«Мертвые души» Гоголя — материал чрезвычайно интересный для кинематографического воплощения, но вместе с тем и очень сложный. Трудности вытекают из идейно-художественных особенностей произведения Гоголя. Гоголь взял почти исключительно дворянскую Россию; «Мертвые души» не имеют широко развернутой сюжетной линии; это произведение по своей композиции в значительной мере статично. Задача сценариста должна была заключаться в определении преодолений этих особенностей произведения словесного искусства. Нужно сказать, что сценаристу это во многом не удалось.

Сценарий развертывает один за другим ряд гоголевских образов — вне определенной социально-исторической их обусловленности. Основным недостатком сценария является отсутствие крепостной деревни. Гоголевские образы взяты изолированно от конкретной социальной обстановки. Ссылка на то, что этого нет в «Мертвых душах», вряд ли может быть признана основательной.

Экранизация «Мертвых душ» неизбежно должна сопровождаться преодолением реакционных сторон мировоззрения Гоголя, выраженного в «Мертвых душах». Стремясь к точному соответствию с гоголевским текстом, сценарист ввел сцену с крестьянами (во второй главе — Манилов, стр. 11), но она звучит явно фальшиво, — тем более что это одна из немногих «крестьянских» сцен (две сцены).

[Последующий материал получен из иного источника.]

-- ==== Sys2Proof/Machine/Requests.lean ====
section
/-! DEFINITION. The commands that are requests of a client: each is one whole transaction on the port's link that carries the request
(11.1, log entry 2). What the request does is the serving of its kind (Machine/Sessions.lean), reached through the link,
the request queue and the examination of the head. -/

namespace Sys2Proof.Machine

/-- A link with select released: a transaction still in progress is ended first, as SELECT_INACTIVE ends it (log entry 2). -/
def State.release (s : State) (n : Port) : State :=
  match (s.link n).trans with
  | .idle => s
  | .active => s.selectInactive n
  | .ignored => s.selectInactive n

/-- The length of the outbound frame of the transaction in progress. -/
def Link.outLength (l : Link) : Nat :=
  match l.out with
  | some f => f.bytes.length
  | none => 0

/-- The bytes a client clocks to send a frame and collect the outbound frame: the frame, then 0x00 bytes up to the longer of the
two (11.1). -/
def clockedBytes (frame : List Byte) (outLength : Nat) : List Byte :=
  frame ++ List.replicate (outLength - frame.length) 0

/-- One whole transaction on link `n` that carries the request `r` (R3, R1, R7; 11.1). -/
def State.transact (s : State) (n : Port) (r : Request) : State :=
  let s := (s.release n).selectActive n
  (s.mapLink n (fun l => l.clockBytes (clockedBytes r.frame l.outLength))).selectInactive n

/-- NOP (R8). -/
def execNop (n : Port) (tag : Byte) (payload : List Byte) (s : State) : Host.Outcome State Fault Refusal :=
  settled (s.transact n ⟨nopCode, tag, payload⟩)

/-- UNKNOWN_KIND (R23). -/
def execUnknownKind (n : Port) (kind tag : Byte) (payload : List Byte) (s : State) : Host.Outcome State Fault Refusal :=
  settled (s.transact n ⟨kind, tag, payload⟩)

/-- IDENTIFY (R150). -/
def execIdentify (n : Port) (tag : Byte) (payload : List Byte) (s : State) : Host.Outcome State Fault Refusal :=
  settled (s.transact n ⟨Kind.identify.code, tag, payload⟩)

/-- OPEN (R29, R30). -/
def execOpenSession (n : Port) (tag : Byte) (payload : List Byte) (s : State) : Host.Outcome State Fault Refusal :=
  settled (s.transact n ⟨Kind.openSession.code, tag, payload⟩)

/-- CLOSE (R31). -/
def execCloseSession (n : Port) (tag : Byte) (payload : List Byte) (s : State) : Host.Outcome State Fault Refusal :=
  settled (s.transact n ⟨Kind.closeSession.code, tag, payload⟩)

/-- QUERY_SESSION (R151). -/
def execQuerySession (n : Port) (tag : Byte) (payload : List Byte) (s : State) : Host.Outcome State Fault Refusal :=
  settled (s.transact n ⟨Kind.querySession.code, tag, payload⟩)

/-- SET_TIMING (R39, R40). -/
def execSetTiming (n : Port) (tag : Byte) (payload : List Byte) (s : State) : Host.Outcome State Fault Refusal :=
  settled (s.transact n ⟨Kind.setTiming.code, tag, payload⟩)

/-- CREATE_SURFACE (R61, R62). -/
def execCreateSurface (n : Port) (tag : Byte) (payload : List Byte) (s : State) : Host.Outcome State Fault Refusal :=
  settled (s.transact n ⟨Kind.createSurface.code, tag, payload⟩)

/-- DESTROY_SURFACE (R69, R70). -/
def execDestroySurface (n : Port) (tag : Byte) (payload : List Byte) (s : State) : Host.Outcome State Fault Refusal :=
  settled (s.transact n ⟨Kind.destroySurface.code, tag, payload⟩)

/-- QUERY_SURFACE (R152). -/
def execQuerySurface (n : Port) (tag : Byte) (payload : List Byte) (s : State) : Host.Outcome State Fault Refusal :=
  settled (s.transact n ⟨Kind.querySurface.code, tag, payload⟩)

/-- QUERY_MEMORY (R155). -/
def execQueryMemory (n : Port) (tag : Byte) (payload : List Byte) (s : State) : Host.Outcome State Fault Refusal :=
  settled (s.transact n ⟨Kind.queryMemory.code, tag, payload⟩)

/-- QUERY_PANEL (R154). -/
def execQueryPanel (n : Port) (tag : Byte) (payload : List Byte) (s : State) : Host.Outcome State Fault Refusal :=
  settled (s.transact n ⟨Kind.queryPanel.code, tag, payload⟩)

/-- WRITE (R79). -/
def execWrite (n : Port) (tag : Byte) (payload : List Byte) (s : State) : Host.Outcome State Fault Refusal :=
  settled (s.transact n ⟨Kind.write.code, tag, payload⟩)

/-- FILL (R80). -/
def execFill (n : Port) (tag : Byte) (payload : List Byte) (s : State) : Host.Outcome State Fault Refusal :=
  settled (s.transact n ⟨Kind.fill.code, tag, payload⟩)

/-- COPY (R81). -/
def execCopy (n : Port) (tag : Byte) (payload : List Byte) (s : State) : Host.Outcome State Fault Refusal :=
  settled (s.transact n ⟨Kind.copy.code, tag, payload⟩)

/-- CHECKSUM (R82). -/
def execChecksum (n : Port) (tag : Byte) (payload : List Byte) (s : State) : Host.Outcome State Fault Refusal :=
  settled (s.transact n ⟨Kind.checksum.code, tag, payload⟩)

/-- CREATE_WINDOW (R100, R101). -/
def execCreateWindow (n : Port) (tag : Byte) (payload : List Byte) (s : State) : Host.Outcome State Fault Refusal :=
  settled (s.transact n ⟨Kind.createWindow.code, tag, payload⟩)

/-- QUERY_WINDOW (R153). -/
def execQueryWindow (n : Port) (tag : Byte) (payload : List Byte) (s : State) : Host.Outcome State Fault Refusal :=
  settled (s.transact n ⟨Kind.queryWindow.code, tag, payload⟩)

/-- QUERY_LOAD (R156). -/
def execQueryLoad (n : Port) (tag : Byte) (payload : List Byte) (s : State) : Host.Outcome State Fault Refusal :=
  settled (s.transact n ⟨Kind.queryLoad.code, tag, payload⟩)

/-- COMMIT (R114). -/
def execCommit (n : Port) (tag : Byte) (payload : List Byte) (s : State) : Host.Outcome State Fault Refusal :=
  settled (s.transact n ⟨Kind.commit.code, tag, payload⟩)

/-- ACQUIRE_ALERT (R136). -/
def execAcquireAlert (n : Port) (tag : Byte) (payload : List Byte) (s : State) : Host.Outcome State Fault Refusal :=
  settled (s.transact n ⟨Kind.acquireAlert.code, tag, payload⟩)

/-- RELEASE_ALERT (R137). -/
def execReleaseAlert (n : Port) (tag : Byte) (payload : List Byte) (s : State) : Host.Outcome State Fault Refusal :=
  settled (s.transact n ⟨Kind.releaseAlert.code, tag, payload⟩)

/-- QUERY_ALERT (R157). -/
def execQueryAlert (n : Port) (tag : Byte) (payload : List Byte) (s : State) : Host.Outcome State Fault Refusal :=
  settled (s.transact n ⟨Kind.queryAlert.code, tag, payload⟩)

end Sys2Proof.Machine
end

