-- ==== Sys2Proof/Machine/Dispatch.lean ====
section
/-! DEFINITION. The command dispatch: one arm for each constructor of Instr, each one call of its meaning. -/

namespace Sys2Proof.Machine

def exec (i : Instr) (s : State) : Host.Outcome State Fault Refusal :=
  match i with
  | .selectActive n => Sys2Proof.Machine.execSelectActive n s
  | .selectInactive n => Sys2Proof.Machine.execSelectInactive n s
  | .nop n tag p => Sys2Proof.Machine.execNop n tag p s
  | .deviceReset a b c d => Sys2Proof.Machine.execDeviceReset a b c d s
  | .unknownKind n kind tag p => Sys2Proof.Machine.execUnknownKind n kind tag p s
  | .identify n tag p => Sys2Proof.Machine.execIdentify n tag p s
  | .openSession n tag p => Sys2Proof.Machine.execOpenSession n tag p s
  | .closeSession n tag p => Sys2Proof.Machine.execCloseSession n tag p s
  | .querySession n tag p => Sys2Proof.Machine.execQuerySession n tag p s
  | .setTiming n tag p => Sys2Proof.Machine.execSetTiming n tag p s
  | .frameBoundary => Sys2Proof.Machine.execFrameBoundary s
  | .stale w => Sys2Proof.Machine.execStale w s
  | .createSurface n tag p => Sys2Proof.Machine.execCreateSurface n tag p s
  | .destroySurface n tag p => Sys2Proof.Machine.execDestroySurface n tag p s
  | .querySurface n tag p => Sys2Proof.Machine.execQuerySurface n tag p s
  | .queryMemory n tag p => Sys2Proof.Machine.execQueryMemory n tag p s
  | .queryPanel n tag p => Sys2Proof.Machine.execQueryPanel n tag p s
  | .write n tag p => Sys2Proof.Machine.execWrite n tag p s
  | .fill n tag p => Sys2Proof.Machine.execFill n tag p s
  | .copy n tag p => Sys2Proof.Machine.execCopy n tag p s
  | .checksum n tag p => Sys2Proof.Machine.execChecksum n tag p s
  | .jobCompletion => Sys2Proof.Machine.execJobCompletion s
  | .createWindow n tag p => Sys2Proof.Machine.execCreateWindow n tag p s
  | .queryWindow n tag p => Sys2Proof.Machine.execQueryWindow n tag p s
  | .queryLoad n tag p => Sys2Proof.Machine.execQueryLoad n tag p s
  | .commit n tag p => Sys2Proof.Machine.execCommit n tag p s
  | .acquireAlert n tag p => Sys2Proof.Machine.execAcquireAlert n tag p s
  | .releaseAlert n tag p => Sys2Proof.Machine.execReleaseAlert n tag p s
  | .queryAlert n tag p => Sys2Proof.Machine.execQueryAlert n tag p s
  | .pixelClock => Sys2Proof.Machine.execPixelClock s
  | .byteClocked n di => Sys2Proof.Machine.execByteClocked n di s

end Sys2Proof.Machine
end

Сценарий не дает достаточного представления о тех реальных условиях, в которых действуют гоголевские герои, не дает представления об эпохе.

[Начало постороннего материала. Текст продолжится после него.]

/-- `t` is `s` after the teardown finish of port `n`, whose request `r` stands at the head before `rest`: the port's windows and
surfaces freed, each slot's generation advanced and its pages returned, its counts 0, its state and number by the cause, and
the request answered; the rest as it stands (R35, R36, R71, R103, R112). -/
def State.finishesTeardown (s : State) (n : Port) (r : Request) (rest : List Request) (t : State) : Prop :=
  let takeover := (s.session n).cause = .takeover
  let number := if takeover then (if (s.session n).number ≥ 255 then 1 else (s.session n).number + 1) else (s.session n).number
  let own : WinSlot → Bool := fun w => tget s.layouts.owners w = some n
  let owned : SurfSlot → Bool := fun i => (tget s.surfaces.slots i).surface.any (fun f => f.owner = n)
  t.links = tput s.links n
    { s.link n with
      requests := rest
      responses := (s.link n).responses ++ [⟨r.tag, [if takeover then 0x02 else 0x03, 0x00, BitVec.ofNat 8 number]⟩]
      seq := if takeover then 0 else (s.link n).seq } ∧
  t.sessions = tput s.sessions n
    (if takeover then ⟨.opened, number, (s.session n).pendingLabel.getD 0, .none, none, .none⟩
      else ⟨.closed, number, 0, .none, none, .none⟩) ∧
  t.drawing =
    (if takeover then
      { s.drawing with issued := tput s.drawing.issued n 0, completed := tput s.drawing.completed n 0 } else s.drawing) ∧
  t.layouts =
    { s.layouts with
      owners := tabulate (fun w => if own w then none else tget s.layouts.owners w)
      gens := tabulate (fun w => if own w then (if tget s.layouts.gens w + 1 ≥ 2048 then 0 else tget s.layouts.gens w + 1)
        else tget s.layouts.gens w)
      winCount := tput s.layouts.winCount n 0
      applied := s.layouts.applied.lacking own
      projected := s.layouts.projected.lacking own
      appliedLoad := loadTable s.scan.timing (s.layouts.applied.lacking own)
      projectedLoad := loadTable s.scan.timing (s.layouts.projected.lacking own)
      fresh := tabulate (fun w => if own w then ⟨0, false, false⟩ else tget s.layouts.fresh w) } ∧
  (∀ i, tget t.surfaces.slots i =
    if owned i then
      ⟨if (tget s.surfaces.slots i).gen + 1 ≥ 1024 then 0 else (tget s.surfaces.slots i).gen + 1, none⟩
    else
      ⟨(tget s.surfaces.slots i).gen, (tget s.surfaces.slots i).surface.map (fun f =>
        { f with shownRefs := f.shownRefs - s.layouts.applied.refsTo own i })⟩) ∧
  (∀ p, t.surfaces.freePages.count p = s.surfaces.freePages.count p +
    (((allSlots 48).filter owned).map (fun i => (tget s.surfaces.slots i).countPage p)).sum) ∧
  t.surfaces.pageCount = tput s.surfaces.pageCount n 0 ∧ t.surfaces.surfCount = tput s.surfaces.surfCount n 0 ∧
  t.scan = s.scan ∧ t.mem = s.mem ∧ t.pending = s.pending

/-- Session controllers with work left, each with whether its teardown finish is still to come, work from `s` to `t`: again and
again one of them, whichever (log entry 10), finishes its teardown or examines its head, and leaves when it has no more to do.
The free-value counter may move at each act. -/
inductive State.ControllersRun : List (Port × Bool) → State → State → Prop
  | done (s : State) : ControllersRun [] s s
  | finish (s t : State) (before after : List (Port × Bool)) (n : Port) (k : Nat)
      (h : ControllersRun (before ++ after ++ [(n, false)]) (({ s with free := k } : State).teardownFinish n) t) :
      ControllersRun (before ++ (n, true) :: after) s t
  | more (s t : State) (before after : List (Port × Bool)) (n : Port) (k : Nat)
      (more : (({ s with free := k } : State).examineHead n).2 = true)
      (h : ControllersRun (before ++ after ++ [(n, false)]) (({ s with free := k } : State).examineHead n).1 t) :
      ControllersRun (before ++ (n, false) :: after) s t
  | last (s t : State) (before after : List (Port × Bool)) (n : Port) (k : Nat)
      (last : (({ s with free := k } : State).examineHead n).2 = false)
      (h : ControllersRun (before ++ after) (({ s with free := k } : State).examineHead n).1 t) :
      ControllersRun (before ++ (n, false) :: after) s t

/-! ### Conditions that every step keeps -/

/-- No queue of a link holds more than its depth, and a CLOSING port has a request at its head that waits for the teardown, and no
response (R9, R12, R13, R25, R32). -/
def State.queuesBounded (s : State) : Prop :=
  ∀ n : Port,
    (s.link n).requests.length ≤ Config.requestDepth ∧ (s.link n).responses.length ≤ Config.responseDepth ∧
      (s.link n).events.length ≤ Config.eventDepth ∧
      ((s.session n).state = .closing → (s.session n).headWait = .teardown ∧ (s.link n).responses = [])

/-- The line position is inside the frame of the record in force, which is valid; there is none while UNCONFIGURED (R38, R42,
R52). -/
def Scan.sound (c : Scan) : Prop :=
  match c.timing with
  | none => c.pos = none ∧ c.frame = 0
  | some t => t.valid = true ∧ ∃ line clock, c.pos = some (line, clock) ∧ line < t.vtotal ∧ clock < t.htotal

/-- Every queued job is in the queue of its own port, and no port has more than 4 jobs queued or in flight (R74). -/
def Drawing.sound (d : Drawing) : Prop :=
  ∀ n : Port, (d.outstanding n).length ≤ Config.jobDepth ∧ ∀ j ∈ tget d.queues n, j.port = n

В первой своей половине (части 1–3) сценарий в достаточной мере статичен. Статичность «Мертвых душ» — не преодолена. А это можно было бы сделать введением ряда сцен, характеризующих реальную обстановку эпохи.

Некоторые образы в сценарии «обеднены». Несомненно «обеднен» Плюшкин. Он взят со стороны скорее внешних деталей, чем со стороны его внутреннего содержания. Духовное оскудение, распад человека в Плюшкине, выявленные жаждой накопления, в сценарии не раскрыты. Бедно передано в сценарии и мечтательство в соединении с пустотой в образе Манилова. Бессодержательная выспренность Манилова не отражена в его речи. «Обедненным» представляется и образ Чичикова. На первый план выступает галантность Чичикова, его хищническое существо в сценарии достаточно не показано.

Основное же в образе Чичикова — именно это сочетание внешней культуры с хищничеством. Несколькими деталями нужно было дать представление о том, что Чичиков отнюдь не начинающий приобретатель, а что это опытный делец — прошедший большой путь афер и спекуляций. Пролог же сценария может создать иное впечатление.

То, что Чичиков — представитель новых социальных сил (периода первоначального накопления), использующий любое средство в целях приобретательства, — подчеркнуто недостаточно.

Кажутся лишними такие эпизоды, когда Чичиков у ряда встречных спрашивает, «не было ли в этих местах повальной горячки».

Не имеет внутреннего стержня часть шестая. Остается непонятным — почему происходит в городе такая сумятица. Сценарист не использовал тех мест, которые есть у Гоголя в «Мертвых душах».

Храпченко, Кинокомиссия ЦК партии

3 октября 1934 г.

Храпченко М. Б. Отзыв о сценарии. Цит. по: Егоров Б. М. А. Булгаков — «переводчик» Гоголя (инсценировка и киносценарий «Мертвых душ», киносценарий «Ревизора») // Ежегодник рукописного отдела Пушкинского дома на 1976 год. Л.: АН СССР, ИРЛИ, 1978.